[NoSQL] Introduction to MongoDB(1)

2 minute read


MongoDB

  • Mongoclient.my_database.my_collection - access database & collection
  • .count_documents() - count documents in collection
  • .list_database_names() & .list_collection_names() - list database/collection names
  • .find_one() - retrieve a single document
  • .keys() - return keys(field names)
  • {[criteria]} - filter data
  • Substructure - reach substructure using dot(.)

import sys
# install pymongo
!conda install --yes --prefix {sys.prefix} pymongo
#dataset

import requests
from pymongo import MongoClient

# Connecting to MognoDB (default connection is "localhost")
client = MongoClient(
    username="root",
    password="1234"
)
# Crate "nobel" local database
db = client["nobel"]

# create collection & insert data
for collection_name in ["prizes", "laureates"]:
    # collect data from API
    response = requests.get("http://api.nobelprize.org/v1/{}.json".format(collection_name[:-1]))
    # convert the data to json
    documents = response.json()[collection_name]
    # Insert documents into collection
    db[collection_name].insert_many(documents)
# connect mongoDB
from pymongo import MongoClient
client = MongoClient(
    username="root",
    password="1234"
)

.count_documents()

  • always need filter
filter = {}
print(client.nobel.prizes.count_documents(filter))
print(client.nobel.laureates.count_documents(filter))
658
968

.list_database_names() & .list_collection_names()

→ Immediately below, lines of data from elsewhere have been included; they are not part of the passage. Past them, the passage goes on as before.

/-- One push on the return stack in use. -/
theorem State.pushR_pushed (s : State) (c : BitVec 12) (x : Word)
    (h : (s.retOf c).rres.length + 1 ≤ 16 ∨
      (s.retOf c).r.ptr.toNat + ((s.retOf c).rres.length + 1 - 16) ≤ 24576) :
    PushedR c (s.carrel c).retBank [x] s (s.pushR c x) := by
  have hp : 16 ≤ (s.retOf c).rres.length → (s.retOf c).r.ptr.toNat < 24576 := by omega
  refine ⟨s.pushR_eq c x, fun d hd => ?_, ?_, fun i hi => ?_, fun a ha => ?_⟩
  · rw [State.pushR_carrel, if_neg hd]
  · rw [State.pushR_carrel, if_pos rfl]
    rw [show (s.carrel c).bank (s.carrel c).retBank = s.retOf c from rfl]
    by_cases hl : (s.retOf c).rres.length < 16
    · rw [if_pos hl]
      have hs : (s.pushR c x).slot c = s.slot c := by
        funext i; rw [State.pushR_slot _ _ _ _ hp, if_neg (by omega)]
      refine ⟨(s.retOf c).r.ptr, _, rfl, ?_, ?_, ?_, ?_, fun e => by simp at e⟩
      · simp only [List.length_cons, List.length_nil]; omega
      · simp only [List.length_cons, List.length_nil]; omega
      · intro n y hy
        match n, hy with
        | 0, hy => simpa using hy
        | n + 1, hy => simp at hy
      · intro n _
        rw [hs]
        simp only [List.length_cons, List.length_nil, Nat.zero_add, Nat.add_comm 1 n]
        exact entryAt_push _ _ _ _ _
    · rw [if_neg hl]
      have hlt := hp (by omega)
      have hne : (s.retOf c).rres ≠ [] := by
        intro e; rw [e] at hl; simp at hl
      have hs : (s.pushR c x).slot c = fun i => if i = (s.retOf c).r.ptr.toNat then
          (s.retOf c).rres.getLastD 0 else s.slot c i := by
        funext i; rw [State.pushR_slot _ _ _ _ hp]
        simp [show 16 ≤ (s.retOf c).rres.length by omega]
      have ht : ((s.retOf c).r.ptr + 1).toNat = (s.retOf c).r.ptr.toNat + 1 := by
        rw [BitVec.toNat_add]; simp; omega
      refine ⟨_, _, rfl, ?_, ?_, ?_, ?_, fun e => by simp at e⟩
      · rw [ht]; simp only [List.length_cons, List.length_nil, List.length_dropLast]; omega
      · simp only [List.length_cons, List.length_nil, List.length_dropLast]; omega
      · intro n y hy
        match n, hy with
        | 0, hy => simpa using hy
        | n + 1, hy => simp at hy
      · intro n hn
        rw [hs, ht]
        simp only [List.length_cons, List.length_nil, Nat.zero_add, Nat.add_comm 1 n]
        exact entryAt_spill _ _ _ _ _ hne hn
  · rw [State.pushR_slot _ _ _ _ hp, if_neg]
    intro ⟨h1, h2⟩
    unfold State.retOf at h1
    rw [show (s.retOf c).r = ((s.carrel c).bank (s.carrel c).retBank).r from rfl] at h2
    exact hi ⟨by omega, by simp only [List.length_cons, List.length_nil]; omega⟩
  · exact State.pushR_byte _ _ _ _ fun h8 => ha _ ⟨Nat.le_refl _, by
      change ((s.carrel c).bank (s.carrel c).retBank).r.ptr.toNat < _
      have h9 : 16 ≤ ((s.carrel c).bank (s.carrel c).retBank).rres.length := h8
      simp only [List.length_cons, List.length_nil]; omega⟩
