/-- A last segment completes the write of an erased image. -/
theorem segmentProgram {u : Usdo} {data : List Byte} (hu : s.dict.usdo = some u) (hi : u.index = 0x1F50)
    (hsub : u.sub = 1 ∨ u.sub = 2) (h1 : u.bytes.length + data.length = u.size) (h2 : u.size ≤ 16777216)
    (hst : (s.image (decide (u.sub = 2))).status = 1) : execUsdoSegment true data s = .next
      ((((s.setUsdo none).flashSet (decide (u.sub = 2)) (u.bytes ++ data) 2).setTransfer .can 0x1F50 u.sub.toNat true
        (u.bytes ++ data)).dictEnd .can 0 u.size u.size []) := by
  have hn := h.setUsdo none
  have hlen : (u.bytes ++ data).length = u.size := by simp [h1]
  have hdec : decide (u.sub.toNat = 2) = decide (u.sub = 2) := by
    obtain hs | hs := hsub <;> rw [hs] <;> rfl
  obtain ⟨r, hf, hr, hz⟩ := dictFind_program (sub := u.sub.toNat) (by obtain hs | hs := hsub <;> rw [hs] <;> decide)
  have ha : (s.setUsdo none).accessCode .can r 0x1F50 u.sub.toNat true = 0 :=
    State.accessCode_write (show r.rights / 100 = 2 by omega)
  have hset : (s.setUsdo none).dictSet .can 0x1F50 u.sub.toNat 0 (u.bytes ++ data) =
      State.endPut ((s.setUsdo none).programPart .can u.sub.toNat 0 (u.bytes ++ data)) .can (u.bytes ++ data).length :=
    dictSet_program hn.served ((hn.look ..).trans hf) ha hz
  rw [h.segmentLast hu h1, hi]
  refine congrArg Host.Outcome.next (hset.trans ?_)
  have hpart := hn.programPart (sub := u.sub.toNat) (v := u.bytes ++ data) (by omega) (by rw [hdec]; exact hst)
  rw [hpart, hlen, hdec]
  rfl

theorem uploadTickNo : execUsdoUpload 0x3000 2 s =
    .next (s.draw.2.dictEnd .can 0 8 8 (natToBytes 8 s.tick.no.toNat)) := by
  obtain ⟨r, hf, hr, hz⟩ := dictFind_tickNo
  have ha : s.rightOf .can r 0x3000 2 ≠ 0 := by change r.rights / 100 ≠ 0; omega
  exact congrArg Host.Outcome.next (dictGet_value h.served ((h.look ..).trans hf) (State.accessCode_read ha)
    ⟨by decide, .inr rfl⟩ (State.readAsk_other (by decide)) (State.tickNo_value ..) (by simp) (by simp) (.inl (by
        omega)))

end State.ServesUsdo

/-- A value of 4 bytes written to the period of the census. -/
theorem dictPut_censusPeriod (s : State) (src : DictSrc) (v : List Byte) : s.dictPut src 0x4400 1 v =
    if bytesToNat v < 2 ^ 20 then (0, { s with census := { s.census with period := BitVec.ofNat 20 (bytesToNat v) } })
    else (0x06090030, s) := rfl

namespace State.ServesUsdo
variable (h : s.ServesUsdo)
include h

theorem downloadPeriod (n : BitVec 32) : execUsdoDownload 0x4400 1 4 (natToBytes 4 n.toNat) s =
    .next (State.endPut ((s.setUsdo none).dictPut .can 0x4400 1 (natToBytes 4 n.toNat)) .can 4) := by
  obtain ⟨r, hf, hr, hz⟩ := dictFind_censusPeriod
  rw [h.download (by decide) (length_natToBytes ..)]
  exact congrArg Host.Outcome.next ((h.setUsdo none).put ⟨r, hf, by omega, by omega, by simp [hz]⟩)

end State.ServesUsdo

theorem image_flashSet (s : State) (b : Bool) (l : List Byte) (st : BitVec 16) :
    (s.flashSet b l st).image b = { bytes := l, status := st } := by
  cases b <;> rfl

theorem image_setTransfer (s : State) (src : DictSrc) (idx sub : Nat) (w : Bool) (l : List Byte) (b : Bool) :
    (s.setTransfer src idx sub w l).image b = s.image b := rfl

theorem usdo_setTransfer (s : State) (src : DictSrc) (idx sub : Nat) (w : Bool) (l : List Byte) :
    (s.setTransfer src idx sub w l).dict.usdo = s.dict.usdo := rfl

theorem usdo_flashSet (s : State) (b : Bool) (l : List Byte) (st : BitVec 16) :
    (s.flashSet b l st).dict.usdo = s.dict.usdo := by
  cases b <;> rfl

/-- The first clauses: what a served keeper does on the commands of NMT, and when its heartbeat expires. -/
theorem nmt_spec (h : s.nmtServed = true) :
    execNmtStart s = .next { s with dict := { s.dict with nmt := 2 } } ∧
      execNmtStop s = .next { s with dict := { s.dict with nmt := 3 } } ∧
      execNmtPreOperational s = .next { s with dict := { s.dict with nmt := 1 } } :=
  ⟨congrArg Host.Outcome.next (if_pos h), congrArg Host.Outcome.next (if_pos h), congrArg Host.Outcome.next (if_pos h)⟩

theorem nmtStart_unserved (h : s.nmtServed ≠ true) : execNmtStart s = .next s :=
  congrArg Host.Outcome.next (if_neg h)

theorem resetApplication_spec (h : s.nmtServed = true) : ∃ t, execResetApplication s = .next t ∧
    t = { s with sent := .can (0x700 + s.dict.nodeId.toNat) [0] :: s.sent
                 dict := { s.dict with vals := s.dict.storedComm, nmt := 1, trimsNext := t.dict.trimsNext } } ∧
    ∀ k, (Tab.get 0 s.dict.trims k ≠ 0 ∨ Tab.get 0 s.dict.storedTrims k ≠ 0) →
      Tab.get none t.dict.trimsNext k = some (Tab.get 0 s.dict.storedTrims k) :=
  ⟨_, resetApplication_served h, rfl, fun _ hk => loadTrims_trimsNext s.loadComm hk⟩

namespace State.ServesUsdo
variable (h : s.ServesUsdo)
include h

theorem downloadPeriod_spec (n : BitVec 32) :
    (n.toNat < 2 ^ 20 → ∃ t, execUsdoDownload 0x4400 1 4 (natToBytes 4 n.toNat) s = .next t ∧
      Answered .can 0 4 4 []
        { s with dict := { s.dict with usdo := none }, census := { s.census with period := n.setWidth 20 } } t) ∧
    (2 ^ 20 ≤ n.toNat → ∃ t, execUsdoDownload 0x4400 1 4 (natToBytes 4 n.toNat) s = .next t ∧
      Answered .can 0x06090030 0 0 [] { s with dict := { s.dict with usdo := none } } t) := by
  have hn : bytesToNat (natToBytes 4 n.toNat) = n.toNat :=
    (bytesToNat_natToBytes ..).trans (Nat.mod_eq_of_lt n.isLt)
  have hput := dictPut_censusPeriod (s.setUsdo none) .can (natToBytes 4 n.toNat)
  rw [hn] at hput
  have hn' := h.setUsdo none
  refine ⟨fun hlt => ⟨_, h.downloadPeriod n, ?_⟩, fun hge => ⟨_, h.downloadPeriod n, ?_⟩⟩
  · rw [if_pos hlt] at hput
    rw [hput, BitVec.ofNat_toNat]
    exact (hn'.period _).answer 0 4 4 []
  · rw [if_neg (by omega)] at hput
    rw [hput]
    exact hn'.answer 0x06090030 0 0 []

theorem segment_spec {u : Usdo} (hu : s.dict.usdo = some u) (data : List Byte) :
    (u.bytes.length + data.length ≤ u.size → ∃ t, execUsdoSegment false data s = .next t ∧
      Answered .can 0 data.length u.size []
        { s with dict := { s.dict with usdo := some { u with bytes := u.bytes ++ data } } } t) ∧
    (u.bytes.length + data.length ≠ u.size → ∃ t, execUsdoSegment true data s = .next t ∧
      Answered .can 0x06070010 0 0 [] { s with dict := { s.dict with usdo := none } } t) ∧
    (u.index = 0x1F50 → (u.sub = 1 ∨ u.sub = 2) → u.bytes.length + data.length = u.size → u.size ≤ 16777216 →
      (s.image (decide (u.sub = 2))).status = 1 →
      ∃ v t, execUsdoSegment true data s = .next t ∧ Answered .can 0 u.size u.size [] v t ∧ v.dict.usdo = none ∧
        v.image (decide (u.sub = 2)) = { bytes := u.bytes ++ data, status := 2 }) ∧
    ∃ t, execUsdoTimeout s = .next t ∧
      Answered .can 0x05040000 0 0 [] { s with dict := { s.dict with usdo := none } } t :=
  ⟨fun h1 => ⟨_, h.segmentRest hu h1, (h.setUsdo _).answer ..⟩,
    fun h1 => ⟨_, h.segmentWrong hu h1, (h.setUsdo none).answer ..⟩,
    fun hi hsub h1 h2 hst => ⟨_, _, h.segmentProgram hu hi hsub h1 h2 hst,
      dictEnd_answered (fun _ => ((h.setUsdo none).flashSet ..).setTransfer_talks ..) ..,
      (usdo_setTransfer ..).trans (usdo_flashSet ..), (image_setTransfer ..).trans (image_flashSet ..)⟩,
    ⟨_, h.timeout hu, (h.setUsdo none).answer ..⟩⟩

end State.ServesUsdo

end Sys2Proof.Machine

namespace Sys2Proof
open Machine

/-- Settles O53: NMT, heartbeat, EMCY and TPDOs clause by clause, and each USDO message by the write or read of the
dictionary that it completes. -/
theorem canServices : Obligations.CanServices := by
  unfold Obligations.CanServices
  intro s served talks nmt beat
  refine ⟨fun hs => ?_, fun hs => nmtStart_unserved fun h => hs (State.nmtServed_iff.mp h), emcyInhibitExpiry_idle,
    fun code b num rest h => ⟨_, length_emcyDetail s num, emcyInhibitExpiry_next h⟩,
    fun n cob h0 h1 hc => ⟨fun ht => ?_, fun h _ => tpdoEventTimer_disabled h0 h1 hc h⟩, fun ht hr htr => ?_, rfl, rfl⟩
  · have h := State.nmtServed_iff.mpr hs
    obtain ⟨hstart, hstop, hpre⟩ := nmt_spec h
    exact ⟨hstart, hstop, hpre, resetCommunication_served h, resetApplication_spec h, heartbeat_served h,
      fun h0 => congrArg Host.Outcome.next (if_pos h0)⟩
  · exact tpdoEventTimer_tickNo h0 h1 hc (State.canTalk_iff.mpr ht)
  · have h : s.ServesUsdo := ⟨State.canTalk_iff.mpr ht, hr, htr⟩
    exact ⟨h.downloadPeriod_spec, fun size data h1 h2 h3 => ⟨_, h.downloadStart h1 h2 h3, (h.setUsdo _).answer ..⟩,
      fun _ => ⟨_, h.uploadTickNo, h.drawn.answer ..⟩, fun u data hu => h.segment_spec hu data⟩

end Sys2Proof
end

section
/-!
Dictionary requests: the command entries, the dictionary window of a function, and a transfer that stops
(R504 to R516).
-/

print(client.list_database_names())
print(client.nobel.list_collection_names())
['admin', 'config', 'local', 'nobel', 'testDB']
['prizes', 'laureates']

.find_one() & .keys()

  • convenient to use when keys are saved as a list
db = client.nobel
prize = db.prizes.find_one()
print(prize)
prize_fields = list(prize.keys())
print(prize_fields)
{'_id': ObjectId('61e62ed9f373e66efa5b9694'), 'year': '2021', 'category': 'chemistry', 'laureates': [{'id': '1002', 'firstname': 'Benjamin', 'surname': 'List', 'motivation': '"for the development of asymmetric organocatalysis"', 'share': '2'}, {'id': '1003', 'firstname': 'David', 'surname': 'MacMillan', 'motivation': '"for the development of asymmetric organocatalysis"', 'share': '2'}]}
['_id', 'year', 'category', 'laureates']

{}

  • filter data
    • $in
    • $ne - not equal to
    • $exists
# filter criterion for Germany-born laureates who died in the USA and with the first name "Albert"
criteria = {"diedCountry": "USA", 
            "bornCountry": "Germany",
            "firstname": "Albert"}
# result
db.laureates.count_documents(criteria)
1
# filter criterion for laureates born in the USA, Canada, or Mexico
criteria = { "bornCountry": 
                { "$in": ["Canada", "Mexico", "USA"]}
             }
# result
db.laureates.count_documents(criteria)
305
# filter criterion for laureates who died in the USA and were not born there
criteria = { "diedCountry": "USA",
               "bornCountry": { "$ne": "USA"}, 
             }
# result
db.laureates.count_documents(criteria)
73
# filter for documents without a "born" field
criteria = {"born": {"$exists": False}}

# result
db.laureates.count_documents(criteria)
2

Substructure

  • can reach substructure using dot(.)
# one example of document
db.laureates.find_one()
{'_id': ObjectId('61e62ed9f373e66efa5b9926'),
 'id': '1',
 'firstname': 'Wilhelm Conrad',
 'surname': 'Röntgen',
 'born': '1845-03-27',
 'died': '1923-02-10',
 'bornCountry': 'Prussia (now Germany)',
 'bornCountryCode': 'DE',
 'bornCity': 'Lennep (now Remscheid)',
 'diedCountry': 'Germany',
 'diedCountryCode': 'DE',
 'diedCity': 'Munich',
 'gender': 'male',
 'prizes': [{'year': '1901',
   'category': 'physics',
   'share': '1',
   'motivation': '"in recognition of the extraordinary services he has rendered by the discovery of the remarkable rays subsequently named after him"',
   'affiliations': [{'name': 'Munich University',
     'city': 'Munich',
     'country': 'Germany'}]}]}
# Filter laureates born in Austria with non-Austria prize affiliation
criteria = {"bornCountry": "Austria", 
            "prizes.affiliations.country": {"$ne": "Austria"}}
# result
db.laureates.count_documents(criteria)
11
# filter for laureates with at least 3 elements in "prizes" array
# javascript 처럼 array.[number]로 array 내의 값을 가져올 수 있음
criteria = {"prizes.2": {"$exists": True}}

# result
db.laureates.count_documents(criteria)
1